The title and structural formula of 5f is as follows:
N- (the chloro- 6- aminomethyl phenyls of 2-) -2- (4- methoxy benzamide bases) thiazole -5- Methanamides
N-(2-chloro-6-methylphenyl)-2-(4-methoxybenzamido)thiazole-5- carboxamide
Nuclear-magnetism and mass spectrometric data:1H NMR(500MHz,DMSO)δ12.83(s,1H),10.21(s,1H),8.84(s, 1H), 8.13 (d, J=7.5Hz, 2H), 7.53 (dd, J=7.6,3.5Hz, 1H), 7.17-7.11 (m, 2H), 7.08 (d, J= 7.8Hz,2H),3.81(s,3H),2.12(s,3H);HRMS calcd for C19H16ClN3O3S[M+H]+:402.0601, Found:402.0602.

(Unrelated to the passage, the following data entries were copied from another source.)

-- ==== Sys2Proof/Laws/State.lean ====
section
/-!
SUPPORT. What each update of the state does to each of its fields, so that no proof unfolds a record update.
-/

namespace Sys2Proof.Machine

The title and structural formula of 5g is as follows:
N- (the chloro- 6- aminomethyl phenyls of 2-) -2- (2- naphthoyl amidos) thiazole -5- Methanamides
2-(2-naphthamido)-N-(2-chloro-6-methylphenyl)thiazole-5-carboxamide
Nuclear-magnetism and mass spectrometric data:1H NMR(500MHz,DMSO)δ12.82(s,1H),10.21(s,1H),8.84(s, 1H), 8.40 (s, 1H), 8.15 (s, 1H), 8.10 (d, J=7.8Hz, 1H), 8.06 (d, J=7.8Hz, 1H), 7.83-7.52 (m, 4H), 7.17-7.11 (d, J=9.6Hz, 2H), 2.12 (s, 3H);HRMS calcd for C22H16ClN3O2S[M+H]+: 422.0652,Found:422.0651.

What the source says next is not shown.